May 23rd, 2006 // 4 Comments

While Tara Reid has kept a pretty low profile of late, except for her appearances at Cannes recently, she and her reputation are still kept through numerous references in the press. Although, they aren’t the type of references that she was probably hoping for.

Lindsay Lohan, at her mechanical line-reading, Tara Reid-raspy worst . . . (Source)

It’s approximately seven tons of mobile metal that sucks fluids like Tara Reid at an open bar. (Source)

Lindsay Lohan has become one of the most overexposed celebrities in Hollywood today, second only to Tom Cruise. She had better learn to act, and quickly, otherwise I see her becoming tomorrow’s Tara Reid. (Source)

Maybe the lingering curses from his stints with Alyssa Milano — the Tara Reid of baseball girlfriends . . . (Source)

Photos of Tara Reid after getting hair extensions in Cannes, after the jump.

(Images via Saving Face)

By Miu von Furstenberg

  1. doofus

    why doesn’t she at least get some that MATCH her hair color?

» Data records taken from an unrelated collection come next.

-- ==== Sys2Proof/Machine/Types.lean ====
section
/-! DEFINITION. The parts of the state that no register page holds, for the engines, the tasks, the pairs, the event router,
the timebase and the scratchpad (R57 to R89, R172 to R220, R235 to R241, R313 to R341). -/
namespace Sys2Proof.Machine

/-- Task states of R172. -/
inductive TaskSt where
  | idle | ready | running | waiting | halted
  deriving DecidableEq, Repr

/-- The wait instructions of R120. -/
inductive WaitKind where
  | wfe | wfex | waitt
  deriving DecidableEq, Repr

/-- Why the wait of a task that is no longer Waiting is over (R180): the event flag or the time. -/
inductive Wake where
  | event | time
  deriving DecidableEq, Repr

/-- An entry the scheduler has accepted for a task and not yet pushed (R177, R181, R541); `wait` is the wait that the push
completes, if the task accepted it while Waiting. -/
structure Held where
  entry : Entry128
  wait  : Option WaitKind
  deriving DecidableEq, Repr

/-- One hardware task's context (R73) and scheduler state (R172, R179, R183, R184). Caches are newest entry first. -/
structure TaskCtx where
  ds       : List Entry128 := []
  rs       : List Entry128 := []
  v        : Tab Entry128 := []
  p        : Tab (BitVec 16) := []
  pc       : Word := 0
  tstat    : Word := 0
  astat    : Word := 0
  lc       : Word := 0
  vix      : Word := 0
  vcfg     : Word := 0
  dsp      : Word := 0
  dsbase   : Word := 0
  dslim    : Word := 0
  rsp      : Word := 0
  rsbase   : Word := 0
  rslim    : Word := 0
  ssavePc  : Word := 0
  ssaveStat : Word := 0
  scause   : Word := 0
  sinfo    : Word := 0
  /-- The governing PREC while a write of it is pending (R89). -/
  precLive : Bool := false
  /-- The governing VCFG while a write of it is pending (R89). -/
  vcfgLive : Word := 0
  st       : TaskSt := .idle
  evf      : Bool := false
  byp      : Bool := false
  bypPort  : Nat := 0
  /-- Order stamp of the moment the task became Ready (R174). -/
  readyAt  : Nat := 0
  /-- The wait instruction a Waiting task executes, or whose completion its dispatch performs. -/
  wait     : Option WaitKind := none
  woke     : Option Wake := none
  held     : List Held := []
  /-- Tail-chained entries and their priorities, oldest first (R183, R209). -/
  chain    : List (Entry128 × Nat) := []
  /-- A STOP or HALT (true: HALT) waiting for the Running task's switch point (R173). -/
  req      : Option Bool := none
  dbgHalt  : Bool := false
  deriving DecidableEq, Repr

/-- A pending imprecise `ARITH` (R160): conditions, address of the first raiser, base steps issued since. -/
structure Arith where
  conds  : BitVec 6
  addr   : Nat
  issued : Nat
  deriving DecidableEq, Repr

/-- One entry of an engine's priority stack, or a selection (R204, R206). -/
structure RStk where
  src  : Nat
  task : Nat
  prio : Nat
  deriving DecidableEq, Repr

/-- An atomic of a Twin pair that waits for its release (R540): operation byte, width in bytes, address, new value, expected
value, operands to pop, encoded length, base steps, and the length of the `REP` it is an iteration of (0: none). -/
structure TwinAtomic where
  op    : BitVec 8
  bytes : Nat
  addr  : Nat
  val   : Entry128
  exp   : Entry128
  pops  : Nat
  len   : Nat
  base  : Nat
  rep   : Nat := 0
  deriving DecidableEq, Repr

/-- One engine: machine stacks, engine-scope control words (R84), pending writes (R89), what it executes, its priority stack
and its debug state. A pair in Twin keeps its state at the even engine. -/
structure Engine where
  mds      : List Entry128 := []
  mrs      : List Entry128 := []
  mdsp     : Word := 0x1000
  mrsp     : Word := 0x800
  svec     : Word := 0
  msavePc  : Word := 0
  msaveStat : Word := 0
  mcause   : Word := 0
  minfo    : Word := 0
  mvec     : Word := 0x30000400
  deleg    : Word := 0
  mstk     : Word := 0
  svecLive : Word := 0
  mvecLive : Word := 0x30000400
  delegLive : Word := 0
  /-- Region registers with a pending write and the values that govern until it is applied (R233). -/
  regOld   : List (Nat × Word) := []
  /-- The Running task, or the last one (R188). -/
  cur      : Nat := 0
  run      : Bool := false
  /-- Halted after a double fault (R164). -/
  df       : Bool := false
  arith    : Option Arith := none
  /-- The PC is a vector target (level 1 or 3) whose first fetch has not been checked (R157, R164). -/
  vecFetch : Option Nat := none
  /-- A wait at PL 3 that holds the engine in place (R120). -/
  waitM    : Option WaitKind := none
  atomic   : Option TwinAtomic := none
  /-- The 32 bytes after the executing instruction and their address (R127). -/
  fpc      : Nat := 0
  fbuf     : List Byte := []
  /-- External-memory units this engine waits for, those that have arrived, and a unit whose load failed (R47, R416). -/
  extReq   : List Nat := []
  extGot   : List (Nat × List Byte) := []
  extBad   : Option Nat := none
  /-- The pair's own unreleased stores that such a load saw as it asked (R318). -/
  extOver  : List (Nat × List Byte) := []
  /-- The machine stack area the engine holds (R240). -/
  area     : Option Nat := none
  stack    : List RStk := []
  sel      : Option RStk := none
  /-- Halted by the debug module (R479), a halt asked for (R478), and a single step in progress (R481). -/
  halted   : Bool := false
  haltReq  : Bool := false
  haltWhy  : Nat := 0
  stepping : Bool := false
  /-- An execute breakpoint has halted before the next instruction, which issues without matching again (R485). -/
  bpSkip   : Bool := false
  /-- A data breakpoint with the HALT action matched inside the instruction (R485). -/
  bpHit    : Option Nat := none
  /-- The moment of the engine's own last step (R174). -/
  now      : Nat := 0
  /-- The executing instruction's adders so far: code-fetch lines, slowest region, unaligned access; and the fetch lines of the last
  instruction's bytes (R44, R45). -/
  adF      : Nat := 0
  adR      : Nat := 0
  adU      : Nat := 0
  flines   : List Nat := []
  /-- An instruction stalls: the engine stands inside it, at no switch point (R176). -/
  mid      : Bool := false
  /-- The selection was made at an `EVDONE`, for another task (R183, R209). -/
  selEv    : Bool := false
  /-- The sources that the latest latch step found the engine open for (R199). -/
  seen     : List Nat := []
  deriving DecidableEq, Repr

/-- What the release of one output performs (R317); `stores` is a vector store, whose parts need not adjoin. -/
inductive OutAct where
  | store (addr : Nat) (bytes : List Byte)
  | stores (parts : List (Nat × List Byte))
  | atomic (a : TwinAtomic)
  | page (addr : Nat) (val : Word) (pl : Nat)
  | duty (leg : Nat) (v : Word) (eng : Nat)
  | sev (d : Word)
  | post (q : Nat) (tail : BitVec 16)
  | chan (ch id : Nat) (addr : Nat) (bytes : List Byte)
  | chanRemote (ch id : Nat) (gaddr : Nat) (bytes : List Byte)
  deriving DecidableEq, Repr

/-- Output classes of R317; codes 0 to 5 are the numbered classes. -/
inductive OutCls where
  | priv | duty | shared | control | frame | mailbox | external | fabric
  deriving DecidableEq, Repr

/-- One output of a Twin pair: its class, its effect, the digest's target and data (R321) and the switch-point count of the
instruction that produced it. -/
structure Out where
  cls  : OutCls
  act  : OutAct
  tgt  : Nat
  data : List Byte
  spc  : Nat
  deriving DecidableEq, Repr

/-- One entry of the undo log (R327). -/
structure UndoEnt where
  line  : Nat
  mover : Bool
  data  : List Byte
  deriving DecidableEq, Repr

/-- A Bypass, flag or command input held for a recovering pair (R332). -/
inductive HeldIn where
  | flag (task : Nat)
  | cmd (task : Nat) (c : Nat)
  deriving DecidableEq, Repr

/-- What a Milestone image holds (R323): engine, tasks, release sequence counters, owned mover channels with their registers; the
timebase at the point, the lengths that the logs had there, and the switch-point and step counts at which it was taken. -/
structure Snap (χ : Type) where
  engine : Engine
  tasks  : List (Nat × TaskCtx)
  regs   : List (Nat × Word)
  seq    : Tab Nat
  chans  : List (Nat × χ)
  tb     : BitVec 64
  undoN  : Nat
  mvN    : Nat
  relN   : Nat
  insN   : Nat
  pgN    : Nat
  spcAt  : Nat
  stepAt : Nat
  deriving DecidableEq, Repr

/-- A scratchpad bank's power (R239): state, transition in progress or deferred, accepted request that waits, and the times of
its last corrected errors (R237). 0 on, 1 retention, 2 off. -/
structure Bank where
  cur    : Nat := 0
  going  : Option Nat := none
  begun  : Bool := false
  next   : Option Nat := none
  ces    : List Nat := []
  deriving DecidableEq, Repr

/-- The event router's own state (R194 to R212): external levels, rotation pointers and storm counts by source. -/
structure Router where
  ext   : Tab Bool := []
  rr    : Tab Nat := []
  storm : Tab Nat := []
  deriving DecidableEq, Repr

/-- The timebase (R48 to R51, R55): counter, fraction and remaining slew in units of 2^-32 ns, `TIME_HI` latch by master,
the Ready order counter of R174 and the loss of `tb_refclk` (R503). -/
structure Timebase where
  cnt  : BitVec 64 := 0
  frac : BitVec 32 := 0
  slew : Int := 0
  hi   : Tab Word := []
  lost : Bool := false
  /-- The last interpolated value shown, which no later one lies below (R251). -/
  last : BitVec 64 := 0
  /-- A step-meter window that has ended, with the highest pacing level in force in it (R43); a second that has been passed (R508). -/
  due  : Option Nat := none
  pps  : Bool := false
  deriving DecidableEq, Repr

/-- For whom the memory port makes a transfer (R412, R416). -/
inductive MpFor where
  | engine (e : Nat) | mover (ch id : Nat) | job (id : Nat)
  deriving DecidableEq, Repr

/-- One 64-byte unit transfer of the memory port (R412, R420): master, direction, window address, byte enables, data, attempts
made, for whom, tag once sent. -/
structure MpReq where
  mst   : Nat
  write : Bool
  addr  : Nat
  be    : BitVec 64
  data  : List Byte
  tries : Nat
  who   : MpFor
  tag   : Nat
  deriving DecidableEq, Repr

/-- One memory channel (R412, R413): enable, `ctl_rdy`, credits, requests waiting and outstanding in order, next tag. -/
structure MpChan where
  en     : Bool := false
  rdy    : Bool := false
  reqCrd : Nat := 0
  wdCrd  : Nat := 0
  q      : List MpReq := []
  outst  : List MpReq := []
  tag    : Nat := 0
  deriving DecidableEq, Repr

/-- Records of the Causeway (R350). -/
inductive CwRec where
  | hello (role : Bool) (ver digest : BitVec 32)
  | input (p : Nat) (e : InEntry)
  | release (p : Nat) (e : RelEntry)
  | horizon (p spc : Nat)
  | msmark (p spc : Nat) (count : BitVec 32) (tb : BitVec 64) (digest : BitVec 32)
  | line (p addr : Nat) (data : List Byte)
  | image (p off : Nat) (data : List Byte)
  | time (tb : BitVec 64)
  | ack (p spc : Nat) (count : BitVec 32)
  | resync (p : Nat)
  deriving DecidableEq, Repr

/-- The trace unit (R490): records waiting in the FIFO, the last TIME record's value, and whether a record was dropped since the
last one written. -/
structure Trace where
  fifo : List (BitVec 128) := []
  hi   : Option Word := none
  lost : Bool := false
  deriving DecidableEq, Repr

/-- The block's mode conditions (R19 to R22): the mode it holds apart from Safe Hold, Debug and Recovery, whether Safe Hold is
in force, and whether it has reached a running mode since reset. -/
structure Sys where
  base : Nat := 2
  hold : Bool := false
  ran  : Bool := false
  deriving DecidableEq, Repr

/-- One leg of the drive unit (R252, R253): switching signal, whether it has risen and fallen in this period, its two outputs,
the ticks of this period, negative in an earlier one, of its last edge and of the last turn-on, and the edges still placed in this
period, each with its direction and tick. -/
structure Leg where
  s      : Bool := false
  rose   : Bool := false
  fell   : Bool := false
  hi     : Bool := false
  lo     : Bool := false
  since  : Int := 0
  on     : Int := 0
  plan   : List (Bool × Int) := []
  deriving DecidableEq, Repr

/-- One group of the drive unit (R250 to R260): periods running, number of the current period and of the next where the grid was
re-established, cycles added by steering, the top passed, watchdog count, a commit in this period, outputs shown, and the latest
tick of this period that an event has reached. -/
structure Grp where
  going  : Bool := false
  k      : Nat := 0
  next   : Option Nat := none
  adj    : Int := 0
  top    : Bool := false
  idle   : Nat := 0
  commit : Bool := false
  shown  : Bool := false
  now    : Int := 0
  deriving DecidableEq, Repr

    eesh, that looks so cheap.

  2. Hair No Evil

    Her hair is so damn fried from the peroxide, the extensions are gonna break off what little hair she has left!

  3. las

    You guys summed up the hair, so I’ll just add that she was apparently never told that when you get implants to small breasts, you’ll need a bra. Those boobies are sagging like an old woman’s!

  4. doofus

    las, you ain’t kidding.

    I noticed the same thing…if she doesn’t start wearing one, they’ll be sagging to her waist in a couple of years.

    what she needs to do is take the implants out.